This app is used to track the score in the game 'Boerenbridge'.
the 'master' branch is used as a stable candidate, the 'release' branch is used for releases.
This game is played with a full 52 card french-suited deck. Players are at all times allowed to see their own cards, but may hide their cards from their opponents.
One full game is sub-divided into multiple rounds, and each round is divided into one or more play-rounds.
At the start of each round players get dealt as many cards as the round count. One card gets shown from the remaining cards pile to randomly assign a suite as the trump suite.
At the start of each round, each player predicts how many play-rounds they will win.
Each play-round every player plays one card, and the first card played by the starting player dictates which suite is 'requested'. If the other players have a card of that suite in their hands, they are required to play that suite. The player who played the highest value card wins the round. The winning player starts the next play-round.
Within a suite, Ace is valued the highest, followed by King, Queen, Jack, 10, 9, etc.
Between suites, the requested suite always wins Example: first player plays 2 of hearts, following player plays Ace of spades. Since hearts was requested, the first player wins the round.
The only exception to this rule is trump cards, trump cards 'trump' the requested card. So if the first player plays an Ace of spades, hearts is the trump suite, and the second player plays a 2 of hearts, the second player wins the round.
At the end of each round the predicted score of each player is compared to the actual amount of play-rounds won.

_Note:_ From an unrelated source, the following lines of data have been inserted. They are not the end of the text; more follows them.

/-- WRITE (R29, R110, R125, R289, R290, R292, R294, R295, R297, R414, R447, R484): the one packet of a transfer to a
partition that runs and accepts its source, in a context granted, stores its payload and no other byte, and is
answered with an ACK of its status; where the address may not be written, or a hold keeps it, nothing is stored; a
write whose parity fails a fourth time stops the partition; the first of several packets leaves a context; a count
that does not agree is answered with COUNT_OVERRUN; a stopped partition's packet and one without a grant, or of a
transfer that is finished, are strays; an absent partition's and one of a source that the partition does not accept
are answered with NACK; one for a partition that serves it and that meets a busy bank or a closed crossing waits at
its port. Choices of the model it rests on: entries 26, 30, 33, 34, 120 and 130. -/
def Obligations.WritesAreStoredAndAcknowledged : Prop :=
  ∀ (k : Fin 6) (p : Pkt) (ecc : Ecc) (s : State), p.isKind 1 0 = true → s.Delivers k p →
    (s.serves p = true → s.writeStalls p = true → ∃ t, exec (.write k p ecc) s = .next t ∧
      (some k.val, { p with owner := none }) ∈ t.fabric.transit ∧ t.fabric.completed = s.fabric.completed ∧
      t.mem = s.mem ∧ t.parts = (s.touchPart p.part.toNat).parts ∧ t.cores = s.cores) ∧
    (s.turnsAway p.part.toNat p.src.toNat = true →
      ∃ t q, exec (.write k p ecc) s = .next t ∧ t.fabric.transit = s.fabric.transit ++ [(none, q)] ∧ q.kind = 0xB ∧
        q.status = stPRIVILEGE ∧ q.dest = p.src ∧ t.mem = s.mem) ∧
    (s.turnsAway p.part.toNat p.src.toNat = false →
      (s.part p.part.toNat).active = false ∨ (s.grantOf p = none ∧ s.writeStalls p = false) →
      ∃ t, exec (.write k p ecc) s = .next t ∧ t.fabric.stray = s.fabric.stray + 1 ∧
        t.mem = s.mem ∧ t.fabric.transit = s.fabric.transit) ∧
    (∀ g, s.serves p = true → s.writeStalls p = false → s.grantOf p = some g →
      (∀ x ∈ s.fabric.contexts, x.isOf p false = false) →
      (p.tno.toNat ∈ (g.see p.tno.toNat).done → ∃ t, exec (.write k p ecc) s = .next t ∧
        t.fabric.stray = s.fabric.stray + 1 ∧ t.mem = s.mem ∧ t.fabric.transit = s.fabric.transit) ∧
      (p.tno.toNat ∉ (g.see p.tno.toNat).done →
        (s.fabric.contexts.filter fun x => !x.isReply && x.src == g.src && x.skein == g.skein).length < g.count →
        (p.tbytes.toNat < p.payload.length ∨ p.tpackets = 0 → ∃ t q, exec (.write k p ecc) s = .next t ∧
          t.fabric.transit = s.fabric.transit ++ [(none, q)] ∧ q.kind = 9 ∧ q.status = stOVERRUN ∧ t.mem = s.mem ∧
          t.fabric.countOverruns = s.fabric.countOverruns + 1) ∧
        (∀ st held bad, st = s.accessStatus p.part.toNat p.addr.toNat p.payload.length →
          held = meetAny [(addrLocal p.addr.toNat, p.payload.length)] (s.gatherHolds ++ s.atticHolds p.part.toNat) →
          bad = (s.accessErrors [] [(addrLocal p.addr.toNat, p.payload.length)] ecc).2 →
          (p.tpackets = 1 → p.tbytes.toNat = p.payload.length → st ≠ stDONE ∨ held = true ∨ bad = none →
            ∃ t q, exec (.write k p ecc) s = .next t ∧
            t.fabric.transit = s.fabric.transit ++ [(none, q)] ∧ q.cls = 2 ∧ q.kind = 9 ∧ q.dest = p.src ∧
            q.tno = p.tno ∧ q.skein = p.skein ∧ t.fabric.completed = s.fabric.completed + 1 ∧
            t.parts = (s.touchPart p.part.toNat).parts ∧
            q.status = (if st ≠ stDONE then st else if held then stSTALE_SHARD else stDONE) ∧
            (q.status = stDONE → ∀ a, memRead t.mem a =
              if addrLocal p.addr.toNat ≤ a ∧ a < addrLocal p.addr.toNat + p.payload.length
              then p.payload.getD (a - addrLocal p.addr.toNat) 0 else memRead s.mem a) ∧
            (q.status ≠ stDONE → t.mem = s.mem)) ∧
          (p.tpackets = 1 → p.tbytes.toNat = p.payload.length → st = stDONE → held = false → bad ≠ none →
            ∃ t q, exec (.write k p ecc) s = .next t ∧ (none, q) ∈ t.fabric.transit ∧ q.kind = 9 ∧
            q.status = stECC ∧ (t.part p.part.toNat).active = false ∧ t.links.faultTaken = s.faultsAfter 1) ∧
          (1 < p.tpackets.toNat → p.payload.length ≤ p.tbytes.toNat → st ≠ stDONE ∨ held = true ∨ bad = none →
            ∃ t x, exec (.write k p ecc) s = .next t ∧
            x ∈ t.fabric.contexts ∧ x.isOf p false = true ∧ x.packets = 1 ∧ x.bytes = p.payload.length ∧
            t.fabric.transit = s.fabric.transit))))

/-- TALLY and READ (R29, R102, R109, R110, R288, R290, R291, R297, R481, R505): the TALLY that completes a transfer
adds its increment to the tally it names in the partition, an absent core or another partition's is answered with
its status instead, and one for a core of a closed die waits; a READ of memory the partition holds is answered with
READ_DATA packets of its bytes, 256 in each, once the crossing is open and the hosts have given back its lines; one
whose bytes cannot be corrected is answered with NACK, and is a fault that stops the partition; any other is
answered with NACK. Memory does not change. Choices of the model it rests on: entries 22, 26, 30, 31, 34, 120 and
130. -/
def Obligations.TallyAndReadArePerformed : Prop :=
  ∀ (k : Fin 6) (p : Pkt) (ecc : Ecc) (s : State), s.Delivers k p → s.serves p = true →
    ∀ g, s.grantOf p = some g → p.tno.toNat ∉ (g.see p.tno.toNat).done →
    (p.isKind 1 2 = true → ∀ w : Word, w = BitVec.ofNat 32 (leAt p.payload 0 4) →
      (s.coreOpen (leAt p.payload 0 4 % 512) = false → ∃ t, exec (.tally k p) s = .next t ∧
        (some k.val, { p with owner := none }) ∈ t.fabric.transit ∧ t.mem = s.mem ∧ t.cores = s.cores) ∧
      (s.coreOpen (leAt p.payload 0 4 % 512) = true → (∀ x ∈ s.fabric.contexts, x.isOf p false = false) →
        (s.fabric.contexts.filter fun x => !x.isReply && x.src == g.src && x.skein == g.skein).length < g.count →
        p.tpackets = 1 → p.tbytes.toNat = p.payload.length → ∃ t q, exec (.tally k p) s = .next t ∧
        (none, q) ∈ t.fabric.transit ∧ q.kind = 9 ∧ q.tno = p.tno ∧
        q.status = s.tallyStatus p.part.toNat (fld w 0 9) ∧ t.mem = s.mem ∧
        (q.status = stDONE → t.tallyOf (fld w 0 9) (fld w 16 8)
          = s.tallyOf (fld w 0 9) (fld w 16 8) + BitVec.ofNat 32 (fld w 24 8)) ∧
        (q.status ≠ stDONE → ∀ c n, t.tallyOf c n = s.tallyOf c n))) ∧
    (p.isKind 1 1 = true → ∀ st a n, st = s.accessStatus p.part.toNat p.addr.toNat p.tbytes.toNat →
      a = addrLocal p.addr.toNat → n = p.tbytes.toNat →
      (st = stDONE → s.extOpen a n = false ∨ s.lineHeld a n false = true → ∃ t, exec (.read k p ecc) s = .next t ∧
        (some k.val, { p with owner := none }) ∈ t.fabric.transit ∧ t.mem = s.mem ∧ t.cores = s.cores) ∧
      (st = stDONE → s.extOpen a n = true → s.lineHeld a n false = false →
        ((s.readErrors [(a, n)] ecc).2 = none →
          ∃ t, exec (.read k p ecc) s = .next t ∧ t.mem = s.mem ∧ t.parts = (s.touchPart p.part.toNat).parts ∧
            t.fabric.transit = s.fabric.transit ++ (s.readAnswer p).map (fun q => (none, q)) ∧
            (s.readAnswer p).flatMap (·.payload) = memBytes s.mem a n ∧
            ∀ q ∈ s.readAnswer p, q.kind = 8 ∧ q.dest = p.src ∧ q.payload.length ≤ 256) ∧
        ((s.readErrors [(a, n)] ecc).2 ≠ none →
          ∃ t q, exec (.read k p ecc) s = .next t ∧ (none, q) ∈ t.fabric.transit ∧
            q.kind = 0xB ∧ q.status = stECC ∧ (t.part p.part.toNat).active = false ∧
            t.links.faultTaken = s.faultsAfter 1)) ∧
      (st ≠ stDONE → ∃ t q, exec (.read k p ecc) s = .next t ∧
        t.fabric.transit = s.fabric.transit ++ [(none, q)] ∧ q.kind = 0xB ∧ q.status = st ∧ t.mem = s.mem))

/-- OPEN, GRANT and CLOSE (R283, R285, R287, R299, R441, R447, R484): OPEN of a source the partition accepts is
answered with a GRANT of at most 16 contexts, which it then holds, and the core count of this module; CLOSE returns
them; a GRANT or a CLOSE of this module waits while route_hold is set. An absent partition or one that takes none
of the source answers with NACK, a stopped one discards. A GRANT opens the skein that waits for it; a GRANT of 0
leaves it closed, to try again. The timers of transfers (R283, R287, R295): OPEN is sent again a stitch after a
GRANT of 0; an OPEN, and a transfer whose packets have all left, without an answer for transfer_timeout stitches
lose their skein, whose number rests, and are traffic faults of their partition; a receive context that has seen no
packet as long is freed; an open skein with nothing outstanding for 16 stitches is closed. Choices of the model it
rests on: entries 6, 26, 27, 28, 30 and 86. -/
def Obligations.SkeinsAndTheirTimers : Prop :=
  (∀ (k : Fin 6) (p : Pkt) (s : State), s.Delivers k p →
    (s.turnsAway p.part.toNat p.src.toNat = true → ∀ c, (c = .fabOpen k p ∧ p.isKind 1 3 = true) ∨
        (c = .fabClose k p ∧ p.isKind 1 4 = true) →
      ∃ t q, exec c s = .next t ∧ t.fabric.transit = s.fabric.transit ++ [(none, q)] ∧ q.kind = 0xB ∧
        q.status = stPRIVILEGE ∧ t.fabric.grants = s.fabric.grants) ∧
    (s.turnsAway p.part.toNat p.src.toNat = false → (s.part p.part.toNat).active = false →
      ∀ c, (c = .fabOpen k p ∧ p.isKind 1 3 = true) ∨ (c = .fabClose k p ∧ p.isKind 1 4 = true) →
      ∃ t, exec c s = .next t ∧ t.fabric.transit = s.fabric.transit ∧ t.fabric.stray = s.fabric.stray + 1 ∧
        t.fabric.grants = s.fabric.grants) ∧
    (s.turnsAway p.part.toNat p.src.toNat = false → (s.part p.part.toNat).active = true →
      (p.isKind 1 3 = true →
        ∃ t q n, exec (.fabOpen k p) s = .next t ∧ q.kind = 0xA ∧
          (s.fabric.hold = false → t.fabric.transit = s.fabric.transit ++ [(none, q)]) ∧
          (s.fabric.hold = true → t.fabric.transit = s.fabric.transit ∧ t.fabric.held = s.fabric.held ++ [q]) ∧
          q.dest = p.src ∧ n ≤ 16 ∧ leAt q.payload 0 2 = n ∧ leAt q.payload 2 2 = s.coreCount ∧
          (0 < n → ∃ g ∈ t.fabric.grants, g.src = p.src.toNat ∧ g.skein = p.skein.toNat ∧ g.count = n) ∧
          t.mem = s.mem ∧ t.parts = (s.touchPart p.part.toNat).parts) ∧
      (p.isKind 1 4 = true → ∃ t, exec (.fabClose k p) s = .next t ∧
        (∀ g, g ∈ t.fabric.grants ↔ g ∈ s.fabric.grants ∧ ¬ (g.src = p.src.toNat ∧ g.skein = p.skein.toNat)) ∧
        t.mem = s.mem ∧ t.parts = (s.touchPart p.part.toNat).parts ∧ t.cores = s.cores ∧
        t.fabric.skeins = s.fabric.skeins)) ∧
    (∀ x, p.isKind 2 0xA = true → s.skein p.skein.toNat = some x → x.isOpen = false → x.dest = p.src.toNat →
      (leAt p.payload 0 1 = 0 → ∃ t y, exec (.grant k p) s = .next t ∧ t.skein p.skein.toNat = some y ∧
        y.isOpen = false ∧ y.retry = true ∧ y.openSentAt = s.power.ticks) ∧
      (leAt p.payload 0 1 ≠ 0 → s.fabric.hold = true ∨ s.fabric.waiting = [] → ∃ t y, exec (.grant k p) s = .next t ∧
        t.skein p.skein.toNat = some y ∧ y.isOpen = true ∧ y.granted = min (leAt p.payload 0 1) 16 ∧
        y.cores = leAt p.payload 2 2))) ∧
  (∀ (n : BitVec 12) (x : Skein) (s : State), s.skein n.toNat = some x →
    (x.retry = true → s.fabric.hold = false → x.openSentAt < s.power.ticks →
      ∃ t y q, exec (.openRetry n) s = .next t ∧ t.skein n.toNat = some y ∧
        y.retry = false ∧ t.fabric.transit = s.fabric.transit ++ [(none, q)] ∧ q.cls = 1 ∧ q.kind = 3 ∧
        t.mem = s.mem ∧ t.cores = s.cores ∧ t.parts = s.parts) ∧
    (x.retry = false ∨ s.fabric.hold = true ∨ s.power.ticks ≤ x.openSentAt → exec (.openRetry n) s = .next s) ∧
    (x.isOpen = false → x.retry = false → x.openSentAt + s.fabric.timeout.toNat ≤ s.power.ticks →
      ∃ t, exec (.openTimeout n) s = .next t ∧ (t.part x.part).active = false ∧ t.skein n.toNat = none ∧
        t.fabric.timeouts = s.fabric.timeouts + 1 ∧ t.links.faultTaken = s.faultsAfter 1 ∧
        (n.toNat, s.power.ticks + 2 * s.fabric.timeout.toNat) ∈ t.fabric.retired ∧
        ∀ c m, c ∈ s.waitingMovers x → (s.core c).mover = some m → (t.core c).mover = none) ∧
    ((x.isOpen = true ∨ x.retry = true ∨ s.power.ticks < x.openSentAt + s.fabric.timeout.toNat) →
      exec (.openTimeout n) s = .next s) ∧
    (∀ l tno, (x.live.find? fun y => y.tno == tno) = some l →
      (l.left = 0 → l.sentAt + s.fabric.timeout.toNat ≤ s.power.ticks →
        ∃ t, exec (.transferTimeout n tno) s = .next t ∧
        (t.part x.part).active = false ∧ t.skein n.toNat = none ∧ t.fabric.timeouts = s.fabric.timeouts + 1 ∧
        t.links.faultTaken = s.faultsAfter 1 ∧
        (n.toNat, s.power.ticks + 2 * s.fabric.timeout.toNat) ∈ t.fabric.retired) ∧
      (l.left ≠ 0 ∨ s.power.ticks < l.sentAt + s.fabric.timeout.toNat →
        exec (.transferTimeout n tno) s = .next s)) ∧
    (x.isOpen = true → x.live = [] → x.idleSince + 16 ≤ s.power.ticks →
      exec (.skeinIdleClose n) s = .next (s.closeSkein x).pump ∧
      (s.fabric.waiting = [] ∨ s.fabric.hold = true → ∃ t q, exec (.skeinIdleClose n) s = .next t ∧
        t.skein n.toNat = none ∧ q.cls = 1 ∧ q.kind = 4 ∧
        (s.fabric.hold = false → t.fabric.transit = s.fabric.transit ++ [(none, q)]) ∧
        (s.fabric.hold = true → t.fabric.transit = s.fabric.transit ∧ t.fabric.held = s.fabric.held ++ [q]) ∧
        t.mem = s.mem ∧ t.cores = s.cores ∧ t.parts = s.parts)) ∧
    ((x.isOpen = false ∨ x.live ≠ [] ∨ s.power.ticks < x.idleSince + 16) → exec (.skeinIdleClose n) s = .next s)) ∧
  (∀ (src : BitVec 13) (n : BitVec 12) (tno : Byte) (y : RxCtx) (s : State),
    (s.fabric.contexts.find? fun z => z.src == src.toNat && z.skein == n.toNat && z.tno == tno.toNat && !z.isReply)
      = some y →
    (y.seenAt + s.fabric.timeout.toNat ≤ s.power.ticks → ∃ t, exec (.receiveContextExpiry src n tno) s = .next t ∧
      y ∉ t.fabric.contexts ∧ t.mem = s.mem ∧ t.cores = s.cores ∧ t.parts = s.parts) ∧
    (s.power.ticks < y.seenAt + s.fabric.timeout.toNat → exec (.receiveContextExpiry src n tno) s = .next s))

If they were correct, they get 10 points + 2 points per round won. If they were incorrect, the lose the difference between the prediction and score * 2 points.
Example: the first round, both players get dealt 1 card. They both predict they will win one play-round. One player wins a play-round, the other wins no play-rounds. The winning player would get 10 + 1 * 2 = 12 points. The losing player would lose (1 - 0) * 2 = 2 points.